Haptic shared control is a promising approach to meet these four guidelines, but the worlds of haptic interfacing and human-automation interaction design seem to be somewhat isolated. This paper has attempted to bridge the gap, by discussing several realizations of haptic shared control in light of these four design guidelines. We have discussed haptic shared control literature that indicates that all four guidelines can be met. We have also shown that experimental evidence exists that haptic shared control can lead to short-term performance benefits, such as faster and more accurate control of vehicles and robotic devices, often at lower levels of control effort. A few studies have shown reduced demand for visual attention.

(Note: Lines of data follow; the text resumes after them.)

/-- R32, R86, R87: a host program line that is a mnemonic writes the command word to CMD and waits: with no schedule given, four steps
later the command has been performed, the poll has read STATUS with BUSY = 0, and the host stands at its next line. (Which agent moves
when is the model's choice, log entry 6.) -/
def Obligations.IssuedCommandIsPerformedAndAwaited : Prop :=
  ∀ (s : State) (i : Instr), s.sched = [] → s.pending = none → s.host.failed = false → s.host.todo = [] →
    s.host.prog[s.host.line]? = some (.command i) →
    ∃ t u, exec i { s with
        pending := some (encode i),
        host := { s.host with line := s.host.line + 1, todo := [.poll], reads := s.host.reads + 1 } } = .next t ∧
      Sys2Proof.core.run 4 s = .next u ∧ u.record = t.record ∧ u.host.todo = [] ∧ u.host.line = s.host.line + 1 ∧
      lookupVar u.host.vars statusVar = some (.num u.statusWord.toNat) ∧ u.busy = false

/-- R246: an accepted command word is performed, once the turns scheduled before the block's (log entry 6) are over: after at most as
many steps as the schedule is long, the run stands with that word still pending, at a step that performs it (and clears BUSY) or at a
power-on reset that discards it (R230), unless the host first makes a move outside its contract, which is refused. Which agent moves when
is the model's choice (log entry 6). -/
def Obligations.AcceptedCommandIsPerformed : Prop :=
  ∀ (s : State) (w : Word), s.pending = some w →
    ∃ k ≤ s.sched.length,
      (∃ t u : State, Sys2Proof.core.run k s = .next t ∧ t.pending = some w ∧ step t = .next u ∧ u.pending = none ∧
        (t.turn = .powerOn ∨ (t.turn = .block ∧ perform w { t with sched := t.sched.tail } = .next u))) ∨
      (∃ r : Refusal, Sys2Proof.core.run (k + 1) s = .refused r ∧ ∀ m, r ≠ .notModelled m)

/-- R50, R55, R207: nothing a step does depends on the bytes of TR while TRV = 0, of CR while CRV = 0, or on CRCR: two states that differ
only there step alike, to states that differ only there. -/
def Obligations.UnreadableRegistersDoNotInterfere : Prop :=
  ∀ s s' : State, s.SameReadable s' →
    (∀ t, step s = .next t → ∃ t', step s' = .next t' ∧ t.SameReadable t') ∧
    ∀ r, step s = .refused r → step s' = .refused r

/-- R86, R87: every line of the host's program is read in one step, whatever its operands hold, and reading it changes nothing of the
record. What is left are the accesses the line stands for: each byte of `wrb` in order, of `rdb` in order, and the expansions of `load`,
`settype`, `settype_raw`, a mnemonic and `check`; `beq` and `bne` compare numbers and bytes. (One step for a line is the model's choice,
log entry 7.) -/
def Obligations.HostLinesStandForTheirAccesses : Prop :=
  ∀ (s : State) (l : HostLine), s.turn = .host → s.host.failed = false → s.host.todo = [] → s.host.prog[s.host.line]? = some l →
    ∃ t, step s = .next t ∧ t.record = s.record ∧ t.cfg = s.cfg ∧ t.host.prog = s.host.prog ∧
      (∀ (r : HostReg) (v : Nat), l = .wr r (.lit v) → v < 2 ^ 32 → t.host.todo = [.write (regAccess s.cfg r) (BitVec.ofNat 32 v)]) ∧
      (∀ (r : HostReg) (x : HostVar), l = .rd r x → t.host.todo = [.read (regAccess s.cfg r) x]) ∧
      (∀ (a : Nat) (bs : List Byte) (x : HostTerm), l = .wrb (.lit a) x →
        (x = .bytes bs ∨ ∃ v, x = .var v ∧ lookupVar s.host.vars v = some (.bytes bs)) →
        t.host.todo = (List.range bs.length).map fun k => .write (ibufAccess (a + k)) ((bs.getD k 0).setWidth 32)) ∧
      (∀ (a n : Nat) (x : HostVar), l = .rdb (.lit a) (.lit n) x →
        lookupVar t.host.vars x = some (.bytes []) ∧ t.host.todo = (List.range n).map fun k => .readByte (obufAccess (a + k)) x) ∧
      (∀ i : Instr, l = .command i → t.host.todo = [.write (regAccess s.cfg .cmd) (encode i), .poll]) ∧
      (∀ bs : List Byte, bs.length < 2 ^ 32 → (l = .load (.bytes bs) ∨ l = .settype (.bytes bs)) →
        t.host.todo = ((List.range bs.length).map fun k => .write (ibufAccess k) ((bs.getD k 0).setWidth 32)) ++
          [.write (regAccess s.cfg .ilen) (BitVec.ofNat 32 bs.length)] ++
          (if l = .settype (.bytes bs) then [.write (regAccess s.cfg .cmd) 0x00000011, .poll] else [])) ∧
      (∀ v : Nat, l = .settypeRaw (.lit v) → v < 2 ^ 32 → t.host.todo =
        [.write (regAccess s.cfg .arg) (BitVec.ofNat 32 v), .write (regAccess s.cfg .cmd) 0x00000010, .poll]) ∧
      (l = .check → t.host.todo = [.read (regAccess s.cfg .status) statusVar, .test]) ∧
      ∀ (x y : HostVar) (v w : HostVal) (k : HostLabel) (i : Nat), lookupVar s.host.vars x = some v → lookupVar s.host.vars y = some w →
        ((∃ a b, v = .num a ∧ w = .num b) ∨ ∃ a b, v = .bytes a ∧ w = .bytes b) → labelLines k 0 s.host.prog = [i] →
        (l = .beq (.var x) (.var y) k → t.host.line = if v = w then i else s.host.line + 1) ∧
        (l = .bne (.var x) (.var y) k → t.host.line = if v = w then s.host.line + 1 else i)
end

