theorem execPngAppend_alike (h : s.SameReadable s') : AnswersAlike (execPngAppend s) (execPngAppend s') := by
  obtain ⟨q, c, w, rfl, -⟩ := sameReadable_iff.1 h
  exact answersAlike_next <| needChunk_alike h fun d => needContainer_alike h fun cs =>
    ite_alike (cs.length + 1 > s.cfg.pMaxChunks ∨ storedBytes cs + d.length.toNat > s.cfg.pStoreBytes) (h.raise _ _)
      (h.setContainer (cs ++ [d]) s.csv).complete

theorem execPngRemove_alike (h : s.SameReadable s') : AnswersAlike (execPngRemove s) (execPngRemove s') := by
  obtain ⟨q, c, w, rfl, -⟩ := sameReadable_iff.1 h
  refine answersAlike_next (needContainer_alike h fun cs => needInput_alike h fun key => ?_)
  rw [State.withUnreadable_cfg]
  cases findFirst s.cfg cs key with
  | typeNotText i => exact h.raise _ _
  | none => exact h.raise _ _
  | found i d => exact (((h.setContainer _ s.csv).setChunk d).setRes _).complete

theorem execPngChunkByType_alike (h : s.SameReadable s') : AnswersAlike (execPngChunkByType s) (execPngChunkByType s') := by
  obtain ⟨q, c, w, rfl, -⟩ := sameReadable_iff.1 h
  refine answersAlike_next (needContainer_alike h fun cs => needInput_alike h fun key => ?_)
  rw [State.withUnreadable_cfg]
  cases findFirst s.cfg cs key with
  | typeNotText i => exact h.raise _ _
  | none => exact (h.setRes 0).complete
  | found i d => exact ((h.setChunk d).setRes 1).complete

/-- R207: no command tells such states apart. -/
theorem exec_alike (h : s.SameReadable s') (i : Instr) : AnswersAlike (exec i s) (exec i s') := by
  cases i with
  | srst => exact execSrst_alike h
  | ctFromBytes => exact execCtFromBytes_alike h
  | ctFromString => exact execCtFromString_alike h
  | ctBytes | ctIsCritical | ctIsPublic | ctIsReservedBitValid | ctIsSafeToCopy => exact answersAlike_next (typeQuery_alike h _)
  | ctIsValid => exact execCtIsValid_alike h
  | crcCompute => exact answersAlike_next (needInput_alike h fun _ => (h.setRes _).complete)
  | chunkNew => exact execChunkNew_alike h
  | chunkParse => exact execChunkParse_alike h
  | chunkAsBytes | chunkData => exact answersAlike_next (needChunk_alike h fun _ => deliver_alike h _ _)
  | chunkLength | chunkCrc => exact answersAlike_next (needChunk_alike h fun _ => (h.setRes _).complete)
  | chunkType => exact answersAlike_next (needChunk_alike h fun _ => ((h.setType _).setRes _).complete)
  | pngParse => exact execPngParse_alike h
  | pngAppend => exact execPngAppend_alike h
  | pngRemove => exact execPngRemove_alike h
  | pngChunkByType => exact execPngChunkByType_alike h
  | pngAsBytes => exact answersAlike_next (needContainer_alike h fun _ => deliver_alike h _ _)
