-- ==== Sys2Proof/Certificates/Slice0/Obligations.lean ====
section
/-! DEFINITION. The statements about the model. Each says the rules of spec/ it rests on; where it says a choice of the
model it names the log entry. -/

set_option Elab.async false

open Sys2Proof Sys2Proof.Machine

/-! ## The step -/

/-- Step runs the command at the front of the queue on the state with the queue's rest (log 1). -/
def Obligations.StepRunsTheFrontCommand : Prop :=
  ∀ c rest s, s.pending = c :: rest → step s = exec c { s with pending := rest }

/-- Every command answers a next state, and changes neither the queue (which is the model's choice, log 1) nor, but for
the RESET and power events, the two lines (that they are two lines, each moved by its own events alone, is the model's
choice, log 24). -/
def Obligations.EveryCommandAnswers : Prop :=
  ∀ i s, ∃ t, exec i s = .next t ∧ t.pending = s.pending ∧
    (i ≠ .resetAssert → i ≠ .resetRelease → t.resetAsserted = s.resetAsserted) ∧
    (i ≠ .powerLoss → i ≠ .powerGood → t.powerGood = s.powerGood)

/-! ## Frames -/

/-- The frame of every well-formed request decodes to that request, whatever bytes follow its CRC byte in the select
period (R145, R147, R148, R158). A frame carries at most 517 parameter bytes, an OPEN whose selector is neither 0 nor 1
among them: of R145 and R148 the model follows R145 there, its choice (log 35). -/
def Obligations.RequestFramesDecode : Prop :=
  ∀ (i : Instr) (p : Port) (tag : Byte) (cmd : Cmd) (params extra : List Byte), i.wellFormed = true →
    i.request = some (p, tag, cmd, params) →
    requestFrame i = some (frameBytes cmd.code tag params) ∧
    decodeFrame p (frameBytes cmd.code tag params ++ extra) = .request i

/-- The CRC-8 of two messages that differ in exactly one byte differs (R147). -/
def Obligations.CrcDetectsAChangedByte : Prop :=
  ∀ (pre post : List Byte) (b c : Byte), b ≠ c → crc8 (pre ++ b :: post) ≠ crc8 (pre ++ c :: post)

/-- A request whose CRC byte is wrong, or whose length does not fit its command and that is no repeat of the cached one,
answers FRAME_ERROR with an empty result, and the replay cache stays as it was; a code outside the table answers
UNKNOWN_COMMAND likewise. Nothing else changes (R145, R148 steps 1, 2 and 4, R150). That more than 517 parameter bytes
never fit is R145's; that this holds for a PROGRAM beside R113 is the model's reading (log 21), and for an OPEN whose
selector is neither 0 nor 1, beside R148 step 4, the model's choice (log 35). -/
def Obligations.FaultyFramesAreAnswered : Prop :=
  (∀ (s : State) (p : Port) (code tag crc : Byte) (params extra : List Byte), s.Listens p → params.length ≤ 65535 →
    crc ≠ crc8 (code :: tag :: be16 (BitVec.ofNat 16 params.length) ++ params) →
    exec (.frameError p ((code :: tag :: be16 (BitVec.ofNat 16 params.length) ++ params) ++ crc :: extra)) s =
      .next (s.delivered p ⟨.frameError, tag, false, s.attention p, false, []⟩)) ∧
  (∀ (s : State) (p : Port) (tag : Byte) (cmd : Cmd) (frame : List Byte), s.Receives p cmd tag →
    decodeFrame p frame = .badLength cmd tag →
    exec (.frameError p frame) s = .next (s.delivered p ⟨.frameError, tag, false, s.attention p, false, []⟩)) ∧
  (∀ (s : State) (p : Port) (code tag : Byte) (params : List Byte), s.Listens p →
    code ∉ [0x01, 0x02, 0x03, 0x04, 0x10, 0x11, 0x12, 0x13, 0x14, 0x15, 0x16, 0x17, 0x18, 0x19, 0x1A, 0x1B, 0x1F, 0x20,
      0x21, 0x30, 0x31, 0x32, 0x40, 0x41, 0x42] →
    exec (.unknownCommand p code tag params) s =
      .next (s.delivered p ⟨.unknownCommand, tag, false, s.attention p, false, []⟩))

/-! ## The order of R148 -/

/-- A mutating request with a nonzero tag that equals code and tag of the cached one is answered from the cache with
REPLAYED set and the ATTENTION flag as the line stands, in every device state, and nothing else changes (R151). In
STARTING no port that takes a request holds an entry (R162; log 25), as the law of service says. -/
def Obligations.RepeatsAreReplayed : Prop :=
  ∀ (i : Instr) (s : State) (p : Port) (tag : Byte) (cmd : Cmd) (params : List Byte) (e : CacheEntry),
    i.request = some (p, tag, cmd, params) → s.Listens p → cmd ∈ mutatingCommands → tag ≠ 0 →
    (s.port p).cache = some e → e.cmd = cmd → e.tag = tag →
    exec i s = .next (s.setPort p { s.port p with
      framing := .responding { e.response with replayed := true, attention := s.attention p } })

/-- A request with a parameter value outside its range answers BAD_PARAM in every device state and changes nothing but
the port's framing and cache, which takes the refusal of a mutating command with a nonzero tag (R148 step 5, R150). In
STARTING too it takes it, and the next fall of select empties it of it, so that R162 holds (the moment is log 25). -/
def Obligations.BadParametersAreRefused : Prop :=
  ∀ (i : Instr) (s : State) (p : Port) (tag : Byte) (cmd : Cmd) (params : List Byte),
    i.request = some (p, tag, cmd, params) → s.Receives p cmd tag → ¬ i.InRange →
    exec i s = .next (s.answered p cmd tag .badParam [])

/-- The refusals of the device states, before any block sees the command (R155); and, while a port's inhibit input is
asserted, INHIBITED for the commands of R152 that its device state would let through (R152). Each is placed in the
replay cache where the command is mutating and its tag not 0 (R148, R150), in STARTING too, where the next fall of
select empties it again, so that R162 holds (the moment is log 25). -/
def Obligations.DeviceStateAndInhibitRefusals : Prop :=
  (∀ (i : Instr) (s : State) (p : Port) (tag : Byte) (cmd : Cmd) (params : List Byte),
     i.request = some (p, tag, cmd, params) → s.Receives p cmd tag → i.InRange →
     (s.device = .starting → cmd ≠ .identify → cmd ≠ .status →
       exec i s = .next (s.answered p cmd tag .notReady [])) ∧
     (s.device = .ready ∨ s.device = .degraded → cmd = .format →
       exec i s = .next (s.answered p cmd tag .wrongState [])) ∧
     (s.device = .degraded → cmd ∈ controlCommands → exec i s = .next (s.answered p cmd tag .dirFault [])) ∧
     (s.device = .recovery → cmd ∉ [Cmd.identify, .status, .unitInfo, .portReset, .query, .collect, .format] →
       exec i s = .next (s.answered p cmd tag .wrongState [])) ∧
     (s.device = .formatting → cmd ∉ [Cmd.identify, .status, .unitInfo, .portReset, .query, .collect] →
       exec i s = .next (s.answered p cmd tag .wrongState []))) ∧
  (∀ (i : Instr) (s : State) (p : Port) (tag : Byte) (cmd : Cmd) (params : List Byte),
     i.request = some (p, tag, cmd, params) → s.Receives p cmd tag → i.InRange → (s.port p).inhibit = true →
     (s.device = .ready ∧ cmd ∈ controlCommands) ∨
     (s.loaded = true ∧ (cmd = .program ∨ cmd = .erase)) ∨
     (s.device = .recovery ∧ cmd = .format) ∨
     (s.loaded = true ∧ ∃ m sel, i = .openHandle p tag m sel ∧ m ≠ 0) →
     exec i s = .next (s.answered p cmd tag .inhibited []))
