-- ==== Sys2Proof/Laws/Frames.lean ====
section
/-! SUPPORT. What each shared operation leaves alone, field by field. -/

set_option Elab.async false

namespace Sys2Proof.Machine
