-- ==== Sys2Proof/Laws/Shared.lean ====
section
/-! SUPPORT. Four observations that most operations share: the data bytes, the region records, the size of the operation
table, and whether the part is out of service; and what an image's check says. -/

set_option Elab.async false

namespace Sys2Proof.Machine

/-- Held in reset, or STARTING. -/
theorem Device.down_iff (d : Device) : d.down = true ↔ d = .inReset ∨ d = .starting := by cases d <;> decide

However, such benefits are usually discussed in terms of benefits over manual control, and not compared to automation. Moreover, the automation system, on which the continuous forces are based, is often not separately evaluated and simply assumed to be perfect. Therefore, many important human-automation interaction issues remain unaddressed for haptic shared control (de Winter and Dodou 2011). For example, we hypothesize that it is easier to maintain skills and situation awareness and to catch an automation error when the continuous actions of an automatic controller is presented haptically, rather than through binary alerts, but this has not been proven yet. These and other human factors issues have received little experimental attention as of yet, in particular: issues with long-term use, trust, overreliance, dependency on the system, and retention of skills. This should be addressed in future research on haptic shared control.

In short, we believe that haptics can be key to designing better human-automation interaction (especially for vehicular control), but that more experimental evidence is needed to understand long-term human factors issues. Therefore, it is important to join the expertise in the fields of human-automation interfacing and haptics, with the common goal of making human-automation interaction better: more intuitive, avoiding misuse, disuse, and abuse.